_The task:_
Which lines come from the start of the records through the line that holds "x : BitVec 25"? Write them out word for word.

_Data for processing:_
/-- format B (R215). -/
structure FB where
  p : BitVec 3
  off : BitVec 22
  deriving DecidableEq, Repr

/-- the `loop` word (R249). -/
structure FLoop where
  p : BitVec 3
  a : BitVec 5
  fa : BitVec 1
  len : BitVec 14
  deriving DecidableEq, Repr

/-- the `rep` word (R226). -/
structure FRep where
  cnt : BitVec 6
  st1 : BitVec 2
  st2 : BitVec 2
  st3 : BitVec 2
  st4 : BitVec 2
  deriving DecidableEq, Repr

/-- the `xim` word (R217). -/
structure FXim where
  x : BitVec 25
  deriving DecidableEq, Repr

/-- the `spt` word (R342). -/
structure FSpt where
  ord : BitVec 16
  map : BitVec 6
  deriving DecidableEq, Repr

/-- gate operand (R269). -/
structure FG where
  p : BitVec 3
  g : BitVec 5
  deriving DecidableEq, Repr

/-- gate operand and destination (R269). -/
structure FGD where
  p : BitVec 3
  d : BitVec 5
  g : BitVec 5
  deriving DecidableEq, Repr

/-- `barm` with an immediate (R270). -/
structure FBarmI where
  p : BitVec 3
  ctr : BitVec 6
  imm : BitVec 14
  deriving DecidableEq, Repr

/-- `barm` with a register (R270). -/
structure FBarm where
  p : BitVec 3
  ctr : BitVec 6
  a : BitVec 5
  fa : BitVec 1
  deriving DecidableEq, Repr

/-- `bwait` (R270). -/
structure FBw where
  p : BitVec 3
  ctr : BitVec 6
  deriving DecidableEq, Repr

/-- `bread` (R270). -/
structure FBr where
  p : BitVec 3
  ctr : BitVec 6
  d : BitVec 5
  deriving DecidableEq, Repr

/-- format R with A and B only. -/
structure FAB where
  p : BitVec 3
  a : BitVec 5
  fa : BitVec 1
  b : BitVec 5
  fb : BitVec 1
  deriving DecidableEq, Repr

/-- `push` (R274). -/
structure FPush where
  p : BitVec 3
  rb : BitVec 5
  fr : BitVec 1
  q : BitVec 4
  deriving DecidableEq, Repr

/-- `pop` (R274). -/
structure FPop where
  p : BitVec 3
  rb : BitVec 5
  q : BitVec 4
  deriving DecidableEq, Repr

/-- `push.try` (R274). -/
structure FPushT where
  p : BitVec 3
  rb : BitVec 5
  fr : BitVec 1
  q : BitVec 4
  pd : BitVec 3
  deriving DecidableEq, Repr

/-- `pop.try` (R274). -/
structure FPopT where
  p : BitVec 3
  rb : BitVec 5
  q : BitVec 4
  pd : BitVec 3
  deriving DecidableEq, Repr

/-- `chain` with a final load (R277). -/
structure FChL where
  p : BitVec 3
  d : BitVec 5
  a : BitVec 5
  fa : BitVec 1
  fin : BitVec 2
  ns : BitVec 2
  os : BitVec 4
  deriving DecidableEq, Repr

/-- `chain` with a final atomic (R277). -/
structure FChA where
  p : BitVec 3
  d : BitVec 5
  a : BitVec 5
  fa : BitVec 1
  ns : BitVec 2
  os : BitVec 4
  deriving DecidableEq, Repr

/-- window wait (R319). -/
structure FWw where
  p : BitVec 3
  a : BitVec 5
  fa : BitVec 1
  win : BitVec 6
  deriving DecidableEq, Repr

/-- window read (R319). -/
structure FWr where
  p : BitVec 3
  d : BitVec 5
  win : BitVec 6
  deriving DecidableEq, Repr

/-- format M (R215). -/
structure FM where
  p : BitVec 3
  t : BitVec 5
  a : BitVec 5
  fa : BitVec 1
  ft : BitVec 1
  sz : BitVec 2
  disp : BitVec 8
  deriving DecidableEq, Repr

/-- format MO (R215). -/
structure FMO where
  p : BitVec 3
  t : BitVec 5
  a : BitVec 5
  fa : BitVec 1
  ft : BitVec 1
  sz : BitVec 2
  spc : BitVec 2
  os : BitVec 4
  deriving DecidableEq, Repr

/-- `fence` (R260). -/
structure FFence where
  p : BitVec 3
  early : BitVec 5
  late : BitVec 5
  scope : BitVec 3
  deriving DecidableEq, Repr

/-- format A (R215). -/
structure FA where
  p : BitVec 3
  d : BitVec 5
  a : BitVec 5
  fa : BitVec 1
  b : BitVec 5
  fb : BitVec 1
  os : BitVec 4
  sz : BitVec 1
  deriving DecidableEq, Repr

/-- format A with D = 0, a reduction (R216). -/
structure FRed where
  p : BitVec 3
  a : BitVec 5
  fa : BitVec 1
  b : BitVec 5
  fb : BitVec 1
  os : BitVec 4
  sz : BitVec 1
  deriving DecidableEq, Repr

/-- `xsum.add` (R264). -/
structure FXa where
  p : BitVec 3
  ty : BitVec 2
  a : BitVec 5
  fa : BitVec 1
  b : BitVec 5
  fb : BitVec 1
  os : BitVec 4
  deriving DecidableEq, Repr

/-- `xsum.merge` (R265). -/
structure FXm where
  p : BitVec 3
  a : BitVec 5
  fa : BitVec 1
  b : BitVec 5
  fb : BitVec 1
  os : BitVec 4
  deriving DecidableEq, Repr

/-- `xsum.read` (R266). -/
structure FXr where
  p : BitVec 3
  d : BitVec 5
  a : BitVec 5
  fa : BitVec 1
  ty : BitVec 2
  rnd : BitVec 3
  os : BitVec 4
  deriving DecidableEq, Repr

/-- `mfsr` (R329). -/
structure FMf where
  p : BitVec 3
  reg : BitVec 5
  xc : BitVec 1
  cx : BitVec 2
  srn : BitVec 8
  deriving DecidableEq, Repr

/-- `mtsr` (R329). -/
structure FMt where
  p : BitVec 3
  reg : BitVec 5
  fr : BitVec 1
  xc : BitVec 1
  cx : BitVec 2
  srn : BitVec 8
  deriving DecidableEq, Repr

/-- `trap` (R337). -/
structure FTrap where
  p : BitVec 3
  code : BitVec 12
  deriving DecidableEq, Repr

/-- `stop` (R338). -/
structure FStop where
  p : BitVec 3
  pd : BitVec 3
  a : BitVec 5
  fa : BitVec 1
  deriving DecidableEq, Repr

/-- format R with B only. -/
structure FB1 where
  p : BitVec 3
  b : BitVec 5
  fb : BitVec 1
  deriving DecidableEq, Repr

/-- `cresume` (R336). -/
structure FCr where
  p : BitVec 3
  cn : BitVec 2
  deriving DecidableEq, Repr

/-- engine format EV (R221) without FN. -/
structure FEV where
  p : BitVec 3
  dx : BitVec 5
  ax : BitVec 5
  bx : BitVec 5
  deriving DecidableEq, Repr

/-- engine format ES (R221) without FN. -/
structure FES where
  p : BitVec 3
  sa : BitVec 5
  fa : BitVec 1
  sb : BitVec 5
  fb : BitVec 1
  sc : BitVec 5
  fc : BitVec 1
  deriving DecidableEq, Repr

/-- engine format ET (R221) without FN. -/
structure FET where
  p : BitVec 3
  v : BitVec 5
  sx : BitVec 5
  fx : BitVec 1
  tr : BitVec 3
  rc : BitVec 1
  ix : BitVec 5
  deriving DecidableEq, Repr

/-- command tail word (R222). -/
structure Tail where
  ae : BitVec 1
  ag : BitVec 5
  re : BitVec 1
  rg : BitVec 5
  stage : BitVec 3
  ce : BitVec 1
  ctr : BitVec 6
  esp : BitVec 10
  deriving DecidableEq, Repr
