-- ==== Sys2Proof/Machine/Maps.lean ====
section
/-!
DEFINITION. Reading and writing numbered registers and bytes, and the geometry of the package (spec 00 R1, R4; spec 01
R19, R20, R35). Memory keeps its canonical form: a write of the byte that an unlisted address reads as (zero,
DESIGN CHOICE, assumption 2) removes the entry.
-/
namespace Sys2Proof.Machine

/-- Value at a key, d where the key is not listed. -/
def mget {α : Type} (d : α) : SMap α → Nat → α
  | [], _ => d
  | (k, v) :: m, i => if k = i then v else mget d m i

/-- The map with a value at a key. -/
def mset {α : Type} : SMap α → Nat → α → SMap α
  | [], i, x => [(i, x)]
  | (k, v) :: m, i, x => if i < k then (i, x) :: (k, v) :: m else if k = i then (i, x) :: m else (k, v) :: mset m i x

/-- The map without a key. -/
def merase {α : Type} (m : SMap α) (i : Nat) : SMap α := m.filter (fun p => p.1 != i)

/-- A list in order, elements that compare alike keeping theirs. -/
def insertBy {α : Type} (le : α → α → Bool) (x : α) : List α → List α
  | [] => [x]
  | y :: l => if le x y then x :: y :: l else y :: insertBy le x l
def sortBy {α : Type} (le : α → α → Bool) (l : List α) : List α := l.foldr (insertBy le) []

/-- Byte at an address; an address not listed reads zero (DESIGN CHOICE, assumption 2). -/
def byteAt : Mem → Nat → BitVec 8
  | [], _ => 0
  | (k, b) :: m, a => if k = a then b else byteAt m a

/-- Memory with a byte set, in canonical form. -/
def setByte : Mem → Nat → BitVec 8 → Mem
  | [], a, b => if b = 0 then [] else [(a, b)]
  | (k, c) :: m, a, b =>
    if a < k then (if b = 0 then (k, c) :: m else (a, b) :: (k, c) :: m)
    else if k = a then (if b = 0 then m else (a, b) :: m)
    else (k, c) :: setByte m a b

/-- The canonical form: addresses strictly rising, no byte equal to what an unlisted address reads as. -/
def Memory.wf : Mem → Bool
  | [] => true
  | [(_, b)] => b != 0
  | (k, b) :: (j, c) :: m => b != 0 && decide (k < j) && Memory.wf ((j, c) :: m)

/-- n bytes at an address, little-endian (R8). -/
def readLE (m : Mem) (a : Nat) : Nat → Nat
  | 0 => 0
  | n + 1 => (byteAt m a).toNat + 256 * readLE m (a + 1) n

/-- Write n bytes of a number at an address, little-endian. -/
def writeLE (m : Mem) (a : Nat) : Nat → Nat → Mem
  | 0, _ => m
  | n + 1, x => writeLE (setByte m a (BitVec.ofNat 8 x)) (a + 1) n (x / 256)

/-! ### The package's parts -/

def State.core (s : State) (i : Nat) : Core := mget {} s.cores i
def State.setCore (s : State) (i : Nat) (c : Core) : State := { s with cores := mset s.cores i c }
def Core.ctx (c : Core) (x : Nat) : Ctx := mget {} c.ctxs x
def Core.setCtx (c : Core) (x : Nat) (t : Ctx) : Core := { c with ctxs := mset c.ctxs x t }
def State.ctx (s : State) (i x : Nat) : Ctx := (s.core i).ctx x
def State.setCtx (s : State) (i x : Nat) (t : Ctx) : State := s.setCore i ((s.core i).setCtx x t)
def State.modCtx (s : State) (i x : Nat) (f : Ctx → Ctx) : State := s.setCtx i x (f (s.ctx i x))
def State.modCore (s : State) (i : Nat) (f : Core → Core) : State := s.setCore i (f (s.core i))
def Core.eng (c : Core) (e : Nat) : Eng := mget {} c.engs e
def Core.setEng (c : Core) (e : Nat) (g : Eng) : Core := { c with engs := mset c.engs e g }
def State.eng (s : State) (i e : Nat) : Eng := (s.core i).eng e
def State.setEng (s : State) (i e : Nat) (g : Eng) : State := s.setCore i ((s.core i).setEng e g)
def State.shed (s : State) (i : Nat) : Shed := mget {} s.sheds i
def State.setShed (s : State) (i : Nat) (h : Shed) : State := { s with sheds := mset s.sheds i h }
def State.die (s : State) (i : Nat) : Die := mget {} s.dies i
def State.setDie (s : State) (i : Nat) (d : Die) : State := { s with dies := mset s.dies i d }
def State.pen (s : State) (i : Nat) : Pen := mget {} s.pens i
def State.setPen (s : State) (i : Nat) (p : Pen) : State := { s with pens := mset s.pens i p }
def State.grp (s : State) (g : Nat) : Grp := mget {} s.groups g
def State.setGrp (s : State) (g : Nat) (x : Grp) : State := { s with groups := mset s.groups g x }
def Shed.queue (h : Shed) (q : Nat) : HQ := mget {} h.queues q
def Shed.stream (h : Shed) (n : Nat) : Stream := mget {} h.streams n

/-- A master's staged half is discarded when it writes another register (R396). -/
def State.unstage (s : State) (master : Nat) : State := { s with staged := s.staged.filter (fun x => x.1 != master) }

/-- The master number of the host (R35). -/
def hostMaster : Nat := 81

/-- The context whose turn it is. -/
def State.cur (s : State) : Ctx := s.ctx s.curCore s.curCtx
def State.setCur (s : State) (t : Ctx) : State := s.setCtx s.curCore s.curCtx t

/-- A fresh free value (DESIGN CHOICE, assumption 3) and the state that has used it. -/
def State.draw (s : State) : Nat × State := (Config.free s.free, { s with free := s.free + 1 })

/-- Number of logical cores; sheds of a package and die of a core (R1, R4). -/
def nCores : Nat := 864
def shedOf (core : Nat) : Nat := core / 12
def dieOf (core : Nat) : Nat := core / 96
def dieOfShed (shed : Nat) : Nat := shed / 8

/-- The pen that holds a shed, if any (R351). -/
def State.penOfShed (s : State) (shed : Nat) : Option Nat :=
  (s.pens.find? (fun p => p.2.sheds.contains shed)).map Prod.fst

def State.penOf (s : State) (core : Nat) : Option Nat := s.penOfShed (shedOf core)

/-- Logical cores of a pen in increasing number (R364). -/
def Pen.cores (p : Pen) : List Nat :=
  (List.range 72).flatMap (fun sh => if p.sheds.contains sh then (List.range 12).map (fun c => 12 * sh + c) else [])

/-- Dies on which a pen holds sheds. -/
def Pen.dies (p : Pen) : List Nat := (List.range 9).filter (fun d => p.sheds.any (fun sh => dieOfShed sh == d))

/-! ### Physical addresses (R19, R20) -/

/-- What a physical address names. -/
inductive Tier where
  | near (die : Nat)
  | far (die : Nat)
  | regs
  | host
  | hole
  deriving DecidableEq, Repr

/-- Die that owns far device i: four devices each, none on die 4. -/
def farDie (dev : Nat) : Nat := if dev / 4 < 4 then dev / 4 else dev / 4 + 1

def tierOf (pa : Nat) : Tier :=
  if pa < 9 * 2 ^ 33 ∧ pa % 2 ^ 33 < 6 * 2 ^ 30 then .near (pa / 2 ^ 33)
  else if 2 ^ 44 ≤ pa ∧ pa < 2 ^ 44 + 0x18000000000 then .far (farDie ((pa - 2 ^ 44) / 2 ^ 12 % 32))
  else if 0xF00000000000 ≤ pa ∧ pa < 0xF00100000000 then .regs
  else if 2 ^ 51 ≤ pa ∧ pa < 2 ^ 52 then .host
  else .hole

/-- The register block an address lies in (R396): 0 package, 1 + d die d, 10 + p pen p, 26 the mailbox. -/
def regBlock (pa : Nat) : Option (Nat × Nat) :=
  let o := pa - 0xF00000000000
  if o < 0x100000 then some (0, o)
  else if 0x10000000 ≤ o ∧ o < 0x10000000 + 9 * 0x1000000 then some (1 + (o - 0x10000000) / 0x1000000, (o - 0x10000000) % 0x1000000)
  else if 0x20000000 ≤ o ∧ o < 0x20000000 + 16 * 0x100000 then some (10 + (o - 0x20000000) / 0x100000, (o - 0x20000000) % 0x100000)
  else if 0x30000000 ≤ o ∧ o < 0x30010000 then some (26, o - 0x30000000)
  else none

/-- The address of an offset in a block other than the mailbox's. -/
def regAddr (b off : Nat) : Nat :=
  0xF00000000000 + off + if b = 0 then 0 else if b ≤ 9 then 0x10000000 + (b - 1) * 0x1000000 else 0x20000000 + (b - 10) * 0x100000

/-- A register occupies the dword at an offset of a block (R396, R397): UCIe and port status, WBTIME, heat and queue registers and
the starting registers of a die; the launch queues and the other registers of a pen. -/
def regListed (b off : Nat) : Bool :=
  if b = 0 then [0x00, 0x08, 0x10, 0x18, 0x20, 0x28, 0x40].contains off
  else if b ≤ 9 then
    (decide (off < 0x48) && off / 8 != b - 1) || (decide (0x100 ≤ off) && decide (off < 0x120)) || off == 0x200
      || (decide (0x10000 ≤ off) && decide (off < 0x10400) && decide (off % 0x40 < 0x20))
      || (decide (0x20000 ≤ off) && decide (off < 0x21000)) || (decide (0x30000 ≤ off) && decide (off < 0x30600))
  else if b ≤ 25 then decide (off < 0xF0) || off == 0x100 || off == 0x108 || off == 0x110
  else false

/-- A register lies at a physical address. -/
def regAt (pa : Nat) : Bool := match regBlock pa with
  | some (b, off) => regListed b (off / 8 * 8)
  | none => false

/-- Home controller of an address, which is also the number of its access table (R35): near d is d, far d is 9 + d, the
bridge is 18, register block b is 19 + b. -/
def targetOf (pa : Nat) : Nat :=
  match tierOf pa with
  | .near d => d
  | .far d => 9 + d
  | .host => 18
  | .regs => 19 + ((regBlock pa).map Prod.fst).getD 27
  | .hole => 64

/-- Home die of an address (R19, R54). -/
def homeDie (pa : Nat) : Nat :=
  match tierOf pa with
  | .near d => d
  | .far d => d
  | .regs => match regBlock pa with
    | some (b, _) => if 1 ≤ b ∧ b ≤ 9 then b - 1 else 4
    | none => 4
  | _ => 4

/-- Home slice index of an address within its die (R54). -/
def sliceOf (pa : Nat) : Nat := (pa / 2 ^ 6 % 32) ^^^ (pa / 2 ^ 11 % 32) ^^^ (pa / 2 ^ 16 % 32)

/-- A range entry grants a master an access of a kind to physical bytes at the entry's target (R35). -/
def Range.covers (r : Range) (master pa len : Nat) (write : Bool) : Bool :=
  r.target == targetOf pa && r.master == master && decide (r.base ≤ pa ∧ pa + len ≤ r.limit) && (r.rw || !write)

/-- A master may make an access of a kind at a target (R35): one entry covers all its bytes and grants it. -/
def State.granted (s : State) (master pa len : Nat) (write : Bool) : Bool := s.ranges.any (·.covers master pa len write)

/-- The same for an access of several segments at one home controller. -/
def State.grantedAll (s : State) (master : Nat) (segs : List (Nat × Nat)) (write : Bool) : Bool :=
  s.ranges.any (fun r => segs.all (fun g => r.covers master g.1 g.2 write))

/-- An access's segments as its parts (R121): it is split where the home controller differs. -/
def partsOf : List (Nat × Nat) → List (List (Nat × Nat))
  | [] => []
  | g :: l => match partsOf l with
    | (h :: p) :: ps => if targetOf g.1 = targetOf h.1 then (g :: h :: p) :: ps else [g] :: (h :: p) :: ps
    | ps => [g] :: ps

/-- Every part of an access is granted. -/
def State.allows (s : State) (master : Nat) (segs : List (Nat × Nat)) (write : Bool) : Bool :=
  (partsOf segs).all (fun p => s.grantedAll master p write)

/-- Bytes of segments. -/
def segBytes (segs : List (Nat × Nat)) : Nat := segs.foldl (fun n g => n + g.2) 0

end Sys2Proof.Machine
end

_Exercise solution:_
/-- format B (R215). -/
structure FB where
  p : BitVec 3
  off : BitVec 22
  deriving DecidableEq, Repr

/-- the `loop` word (R249). -/
structure FLoop where
  p : BitVec 3
  a : BitVec 5
  fa : BitVec 1
  len : BitVec 14
  deriving DecidableEq, Repr

/-- the `rep` word (R226). -/
structure FRep where
  cnt : BitVec 6
  st1 : BitVec 2
  st2 : BitVec 2
  st3 : BitVec 2
  st4 : BitVec 2
  deriving DecidableEq, Repr

/-- the `xim` word (R217). -/
structure FXim where
  x : BitVec 25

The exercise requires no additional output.